TASK DESCRIPTION: The answer must consist only of the lines from the line with "else [(a, v)]" to the line with "cellsPut set (cfgKey", both included, exactly as they stand below.

(Stored items)
---*---

-- ==== Sys2Proof/Machine/Tables.lean ====
section
/-! DEFINITION. The configuration tables (R211 and the table of each owning chapter): fields, ranges, defaults, swap
classes, and how a word of a sparse set is read and written. -/

namespace Sys2Proof.Machine

open Sys2Proof

/-- `n` bits of a natural number from bit `lo`. -/
def natBits (v lo n : Nat) : Nat := v / 2 ^ lo % 2 ^ n

/-- `n` bits of a word from bit `lo`, as a number. -/
def bitsOf (w : Word) (lo n : Nat) : Nat := natBits w.toNat lo n

/-- One bit of a word. -/
def bitOf (w : Word) (n : Nat) : Bool := w.toNat / 2 ^ n % 2 == 1

/-- A truth value as a bit. -/
def b2n (b : Bool) : Nat := if b then 1 else 0

/-- A field of one table word (class L). -/
def fld (table base lo width min max dflt : Nat) (cls : SwapClass := .l) : CfgField :=
  { table, base, stride := 2, count := 1, lo, width, min, max, dflt, cls }

/-- A field repeated over channels or entries. -/
def flds (table base stride count lo width min max dflt : Nat) (cls : SwapClass := .l) : CfgField :=
  { table, base, stride, count, lo, width, min, max, dflt, cls }

/-- Table CFG-6: the NODE table. -/
def nodeFields : List CfgField :=
  [ fld 1 0x00 0 32 0 0xFFFFFFFF 0, fld 1 0x02 0 1 0 1 0, fld 1 0x03 0 8 0 255 50,
    fld 1 0x04 0 1 0 1 0 .n, fld 1 0x04 1 1 0 1 1, fld 1 0x05 0 16 500 3000 1800 ]

/-- Table CYC-3: the MAP table. -/
def mapFields : List CfgField :=
  [ fld 3 0x00 0 4 0 15 0 .s, fld 3 0x01 0 14 0 8190 0 .s, fld 3 0x02 0 7 0 64 0 .s, fld 3 0x03 0 14 0 8190 0 .s,
    fld 3 0x04 0 7 0 64 0 .s, fld 3 0x05 0 32 12500 25000000 125000 .s, fld 3 0x07 0 32 0 0xFFFFFFFF 0 .s,
    fld 3 0x09 0 32 0 0xFFFFFFFF 100000 .s, fld 3 0x0B 0 32 0 0xFFFFFFFF 0 .s, fld 3 0x0D 0 8 1 255 4,
    flds 3 0x10 1 32 0 16 0 0xFFFF 0, flds 3 0x31 1 31 0 16 0 0xFFFF 0 ]

/-- Table CHN-9: the CHAN table, channel n at 16·n. -/
def chanFields : List CfgField :=
  [ flds 4 0x0 16 16 0 4 0 10 0 .s, flds 4 0x0 16 16 4 1 0 1 0 .s, flds 4 0x0 16 16 5 1 0 1 0,
    flds 4 0x0 16 16 6 1 0 1 0, flds 4 0x1 16 16 0 4 0 14 0, flds 4 0x1 16 16 4 2 0 3 0,
    flds 4 0x1 16 16 6 2 0 2 0 .s, flds 4 0x1 16 16 8 2 0 2 2 .s, flds 4 0x2 16 16 0 1 0 1 0 .s,
    flds 4 0x3 16 16 0 32 0 0xFFFFFFFF 0, flds 4 0x5 16 16 0 16 0 0xFFFF 0, flds 4 0x6 16 16 0 16 0 0xFFFF 0,
    flds 4 0x7 16 16 0 32 0 1000000 0 ]

/-- Table DIA-7: the DIAG table. -/
def diagFields : List CfgField :=
  [ flds 5 0x0 16 16 0 1 0 1 0, flds 5 0x0 16 16 1 1 0 1 0, flds 5 0x0 16 16 2 1 0 1 0, flds 5 0x0 16 16 3 1 0 1 1,
    flds 5 0x0 16 16 4 1 0 1 0, flds 5 0x0 16 16 5 1 0 1 1, flds 5 0x0 16 16 6 1 0 1 0,
    flds 5 0x1 16 16 0 8 1 50 50, flds 5 0x1 16 16 8 8 5 255 20, flds 5 0x2 16 16 0 8 1 255 100,
    flds 5 0x2 16 16 8 4 0 15 3, flds 5 0x3 16 16 0 8 1 255 20, flds 5 0x3 16 16 8 8 1 255 10 ]

/-- Table DIA-8: the SAFE table, profiles 1 to 3. -/
def safeFields : List CfgField :=
  [ flds 6 0x40 2 16 0 2 0 3 0, flds 6 0x41 2 16 0 16 0 0xFFFF 0, flds 6 0x80 2 16 0 2 0 3 0,
    flds 6 0x81 2 16 0 16 0 0xFFFF 0, flds 6 0xC0 2 16 0 2 0 3 0, flds 6 0xC1 2 16 0 16 0 0xFFFF 0 ]

/-- Table DIA-10: the TRIG table. -/
def trigFields : List CfgField :=
  [ flds 0xD 0 1 7 0 2 0 3 0, fld 0xD 0 4 3 0 7 2, fld 0xD 1 4 3 0 7 3, fld 0xD 2 4 3 0 7 4, fld 0xD 3 4 3 0 7 6,
    fld 0xD 4 4 3 0 7 1, fld 0xD 5 4 3 0 7 7, fld 0xD 6 4 3 0 7 0, fld 0xD 8 0 8 1 100 10 ]

/-- Table HLT-10: the HEALTH table. -/
def healthFields : List CfgField :=
  [ fld 0xE 0 0 16 1 65535 1000, fld 0xE 1 0 16 1 65535 10000, fld 0xE 2 0 16 1 65535 10,
    fld 0xE 3 0 16 1 65535 1000, fld 0xE 4 0 16 1 65535 10, fld 0xE 5 0 16 1 65535 1000, fld 0xE 6 0 10 1 600 20,
    fld 0xE 7 0 10 1 600 60, fld 0xE 8 0 8 1 100 20, fld 0xE 8 8 8 0 99 5, fld 0xE 9 0 20 0xF0000 0xFFFFF 0xFFF00,
    fld 0xE 0xB 0 7 0 0x7F 0x7F, fld 0xE 0x10 0 16 1 65535 1, fld 0xE 0x11 0 14 0 8707 0, fld 0xE 0x12 0 3 0 7 0,
    fld 0xE 0x12 8 8 0 6 0, fld 0xE 0x13 0 16 1 65535 1, fld 0xE 0x14 0 12 1 3600 60 ]

/-- Table ADC-10: the ADCSEQ table. -/
def adcseqFields : List CfgField :=
  [ fld 7 0x00 0 5 0 16 0 .s, fld 7 0x00 8 1 0 1 1 .s, fld 7 0x01 0 32 0 25000000 0 .s, fld 7 0x03 0 9 2 256 128,
    fld 7 0x04 0 3 0 4 0 .s, fld 7 0x04 4 2 0 3 0, fld 7 0x04 8 4 0 15 0, fld 7 0x04 12 2 1 3 1, fld 7 0x04 14 1 0 1 0,
    flds 7 0x05 1 4 0 16 0 0xFFFF 0, fld 7 0x09 0 32 0 900000000 0,
    flds 7 0x10 2 16 0 6 0 0x2A 0 .s, flds 7 0x10 2 16 6 2 0 2 0 .s, flds 7 0x10 2 16 8 3 0 7 0 .s,
    flds 7 0x10 2 16 11 3 0 4 0 .s, flds 7 0x10 2 16 14 1 0 1 0, flds 7 0x11 2 16 0 9 0 256 0 .s,
    flds 7 0x11 2 16 9 2 0 3 0, flds 7 0x11 2 16 11 1 0 1 0,
    flds 7 0x30 1 4 0 6 0 0x2A 0 .s, flds 7 0x30 1 4 6 1 0 1 0 .s, flds 7 0x30 1 4 8 3 0 7 0 .s,
    flds 7 0x30 1 4 11 3 0 4 0 .s,
    fld 7 0x40 0 12 0 4095 512, fld 7 0x42 0 12 0 4095 1536, fld 7 0x44 0 12 0 4095 2560, fld 7 0x46 0 12 0 4095 3584,
    flds 7 0x41 2 4 0 8 0 255 8, flds 7 0x41 2 4 8 8 0 255 32 ]

/-- R337: the ADCFILT table. -/
def adcfiltFields : List CfgField :=
  [ flds 8 0x00 4 16 0 3 0 4 1 .s, flds 8 0x01 4 16 0 11 2 1024 16 .s ]

/-- R338: the WINDOW table; LOW and HIGH are signed words, so their ranges are cross rules. -/
def windowFields : List CfgField :=
  [ flds 9 0x00 8 8 0 4 0 15 0, flds 9 0x00 8 8 4 1 0 1 0, flds 9 0x00 8 8 5 1 0 1 0,
    flds 9 0x01 8 8 0 16 0 0xFFFF 0x8001, flds 9 0x02 8 8 0 16 0 0xFFFF 0x7FFF, flds 9 0x03 8 8 0 16 0 32767 0 ]

/-- Table PNL-9: the PANEL table. -/
def panelFields : List CfgField :=
  [ fld 0xB 0x00 0 5 2 31 8, fld 0xB 0x01 0 10 10 1000 50, fld 0xB 0x02 0 6 0 50 10,
    flds 0xB 0x03 1 3 0 16 0 0xFFFF 0xFFFF, fld 0xB 0x06 0 2 0 2 2, fld 0xB 0x06 2 1 0 1 0, fld 0xB 0x06 8 2 0 2 2,
    fld 0xB 0x06 10 1 0 1 0, fld 0xB 0x07 0 8 1 255 100, fld 0xB 0x08 0 4 0 15 2,
    fld 0xB 0x09 0 19 0 0x7FFF8 0x7FFF8, fld 0xB 0x10 0 6 0 47 0, fld 0xB 0x10 8 6 0 47 1, fld 0xB 0x11 0 6 0 47 2,
    fld 0xB 0x11 8 6 0 47 3, fld 0xB 0x12 0 6 0 47 4, fld 0xB 0x13 0 1 0 1 0, fld 0xB 0x13 8 8 1 255 30,
    fld 0xB 0x14 0 8 10 255 60, fld 0xB 0x15 0 4 1 10 3 ]

/-- Table WDG-5: the WDOG table. -/
def wdogFields : List CfgField :=
  [ fld 0xC 0 0 1 0 1 0 .s, fld 0xC 0 1 1 0 1 0 .s, fld 0xC 0 2 1 0 1 0, fld 0xC 1 0 16 2 60000 100,
    fld 0xC 2 0 16 1 59999 50, fld 0xC 3 0 16 10 60000 5000, fld 0xC 4 0 16 0 0xFFFF 0 .s ]

/-- Table LNK-12: the LINK table. -/
def linkFields : List CfgField :=
  [ fld 2 0 0 1 0 1 1 .s, fld 2 0 1 1 0 1 1 .s, fld 2 1 0 3 0 4 2 .s, fld 2 1 3 3 0 4 2 .s, fld 2 2 0 2 0 2 1 .s,
    fld 2 2 2 2 0 3 1 .s, fld 2 2 4 2 0 2 1 .s, fld 2 2 6 2 0 3 1 .s, fld 2 3 0 2 0 2 0 .n, fld 2 3 8 8 1 255 10 .n,
    fld 2 4 0 1 0 1 0, fld 2 4 8 8 10 250 50 ]

/-- Table CSP-8: the CSPSEL table, code c at 8·c; EN of code 6 is 1 by default. -/
def cspselFields : List CfgField :=
  [ flds 0xA 0 8 6 0 1 0 1 0, fld 0xA 0x30 0 1 0 1 1, fld 0xA 0x38 0 1 0 1 0,
    flds 0xA 0 8 8 1 1 0 1 1, flds 0xA 0 8 8 2 2 0 3 0, flds 0xA 0 8 8 4 1 0 1 0, flds 0xA 0 8 8 5 1 0 1 0,
    flds 0xA 0 8 8 6 1 0 1 0, flds 0xA 0 8 8 7 1 0 1 0, flds 0xA 0 8 8 8 1 0 1 0, flds 0xA 0 8 8 9 1 0 1 0,
    flds 0xA 0 8 8 10 1 0 1 0, flds 0xA 0 8 8 11 5 16 27 24, flds 0xA 1 8 8 0 9 1 500 5,
    flds 0xA 2 8 8 0 4 1 15 2, flds 0xA 2 8 8 4 4 1 15 1, flds 0xA 2 8 8 8 4 1 15 1, flds 0xA 2 8 8 12 4 1 15 4,
    flds 0xA 3 8 8 0 16 1 65535 1000, flds 0xA 4 8 8 0 8 0 255 0x0B, flds 0xA 4 8 8 8 8 0 255 0x40,
    flds 0xA 5 8 8 0 8 0 255 0xA0, flds 0xA 5 8 8 8 8 0 255 0xFF, flds 0xA 6 8 8 0 8 0 255 0x20,
    flds 0xA 6 8 8 8 8 0 255 0xD8 ]

/-- Every configuration field of every table. -/
def cfgFields : List CfgField :=
  nodeFields ++ mapFields ++ chanFields ++ diagFields ++ safeFields ++ trigFields ++ healthFields ++ adcseqFields ++
  adcfiltFields ++ windowFields ++ panelFields ++ wdogFields ++ linkFields ++ cspselFields

/-- Words of each table (Table CFG-2); 0 for no table. -/
def tableSize (t : Nat) : Nat :=
  match t with
  | 1 => 256 | 2 => 64 | 3 => 128 | 4 => 1024 | 5 => 1024 | 6 => 256 | 7 => 256 | 8 => 256 | 9 => 128
  | 10 => 64 | 11 => 512 | 12 => 64 | 13 => 32 | 14 => 256 | _ => 0

/-- A table ID and word that R211 calls valid. -/
def wordValid (t w : Nat) : Bool := decide (w < tableSize t)

/-- The key of a table word in a set. -/
def cfgKey (t w : Nat) : Nat := 4096 * t + w

/-- Which word of a field's copy a table word is: 0 the low word, 1 the high word. -/
def fieldPart (f : CfgField) (t w : Nat) : Option Nat :=
  if f.table = t ∧ f.base ≤ w then
    let d := w - f.base
    let r := d % f.stride
    if d / f.stride < f.count ∧ r * 16 < f.lo + f.width then some r else none
  else none

/-- The bits of a word that a field occupies in its part. -/
def fieldMask (f : CfgField) (part : Nat) : Nat := (2 ^ f.width - 1) * 2 ^ f.lo / 2 ^ (16 * part) % 65536

/-- What a field's default puts into its part. -/
def fieldDflt (f : CfgField) (part : Nat) : Nat := f.dflt * 2 ^ f.lo / 2 ^ (16 * part) % 65536

/-- The default of a table word (R211: reserved words and bits hold 0). -/
def cfgDefault (t w : Nat) : Word :=
  cfgFields.foldl (fun acc f => match fieldPart f t w with
    | some p => acc + word (fieldDflt f p)
    | none => acc) 0

/-- Reads one cell of a sparse list, `d` where it is not listed. -/
def cellsGet {α : Type} (m : List (Nat × α)) (a : Nat) (d : α) : α :=
  match m with
  | [] => d
  | (k, v) :: r => if k = a then v else cellsGet r a d

/-- Writes one cell of a sparse list kept in rising order, dropping an entry equal to `d`. -/
def cellsPut {α : Type} [DecidableEq α] (m : List (Nat × α)) (a : Nat) (v d : α) : List (Nat × α) :=
  match m with
  | [] => if v = d then [] else [(a, v)]
  | (k, x) :: r =>
    if a < k then (if v = d then (k, x) :: r else (a, v) :: (k, x) :: r)
    else if a = k then (if v = d then r else (a, v) :: r)
    else (k, x) :: cellsPut r a v d

/-- A word of a set. -/
def setGet (set : List (Nat × Word)) (t w : Nat) : Word := cellsGet set (cfgKey t w) (cfgDefault t w)

/-- A set with one word written. -/
def setPut (set : List (Nat × Word)) (t w : Nat) (v : Word) : List (Nat × Word) :=
  cellsPut set (cfgKey t w) v (cfgDefault t w)

/-- A field of a set, `width` bits from bit `lo` of word `w`, over two words when it needs them. -/
def setField (set : List (Nat × Word)) (t w lo width : Nat) : Nat :=
  let v := (setGet set t w).toNat
  let v := if lo + width ≤ 16 then v else v + 65536 * (setGet set t (w + 1)).toNat
  natBits v lo width

/-- A set in canonical form: keys rising, and no word equal to its default. -/
def setWf (set : List (Nat × Word)) : Bool :=
  match set with
  | [] => true
  | [(k, v)] => v != cfgDefault (k / 4096) (k % 4096)
  | (k, v) :: (k', v') :: r => v != cfgDefault (k / 4096) (k % 4096) && decide (k < k') && setWf ((k', v') :: r)

/-- The words at which two sets differ. -/
def setDiff (a b : List (Nat × Word)) : List Nat :=
  ((a ++ b).map (·.1)).filter (fun k => setGet a (k / 4096) (k % 4096) != setGet b (k / 4096) (k % 4096))

/-- The bits of a word that fields of swap class `c` occupy. -/
def classMask (c : SwapClass) (t w : Nat) : Nat :=
  cfgFields.foldl (fun acc f => match fieldPart f t w with
    | some p => if f.cls = c then acc + fieldMask f p else acc
    | none => acc) 0

/-- Some field of swap class `c` differs between two sets (R216, R218). -/
def setDiffers (c : SwapClass) (a b : List (Nat × Word)) : Bool :=
  (setDiff a b).any (fun k =>
    let m := word (classMask c (k / 4096) (k % 4096))
    (setGet a (k / 4096) (k % 4096) &&& m) != (setGet b (k / 4096) (k % 4096) &&& m))

/-- The word keeps every reserved bit at 0 and every field that ends in it in range (R11, R216). -/
def wordInRange (set : List (Nat × Word)) (t w : Nat) : Bool :=
  let v := (setGet set t w).toNat
  let hits := cfgFields.filterMap (fun f => (fieldPart f t w).map (fun p => (f, p)))
  let mask := hits.foldl (fun acc (f, p) => acc ||| fieldMask f p) 0
  (v ||| mask) == mask &&
  hits.all (fun (f, p) =>
    let wide := f.lo + f.width > 16
    if wide && p == 0 then true
    else
      let x := setField set t (w - p) f.lo f.width
      decide (f.min ≤ x) && decide (x ≤ f.max))

end Sys2Proof.Machine
end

---*---

RESPONSE TO THE EXERCISE:
  | [] => if v = d then [] else [(a, v)]
  | (k, x) :: r =>
    if a < k then (if v = d then (k, x) :: r else (a, v) :: (k, x) :: r)
    else if a = k then (if v = d then r else (a, v) :: r)
    else (k, x) :: cellsPut r a v d

/-- A word of a set. -/
def setGet (set : List (Nat × Word)) (t w : Nat) : Word := cellsGet set (cfgKey t w) (cfgDefault t w)

/-- A set with one word written. -/
def setPut (set : List (Nat × Word)) (t w : Nat) (v : Word) : List (Nat × Word) :=
  cellsPut set (cfgKey t w) v (cfgDefault t w)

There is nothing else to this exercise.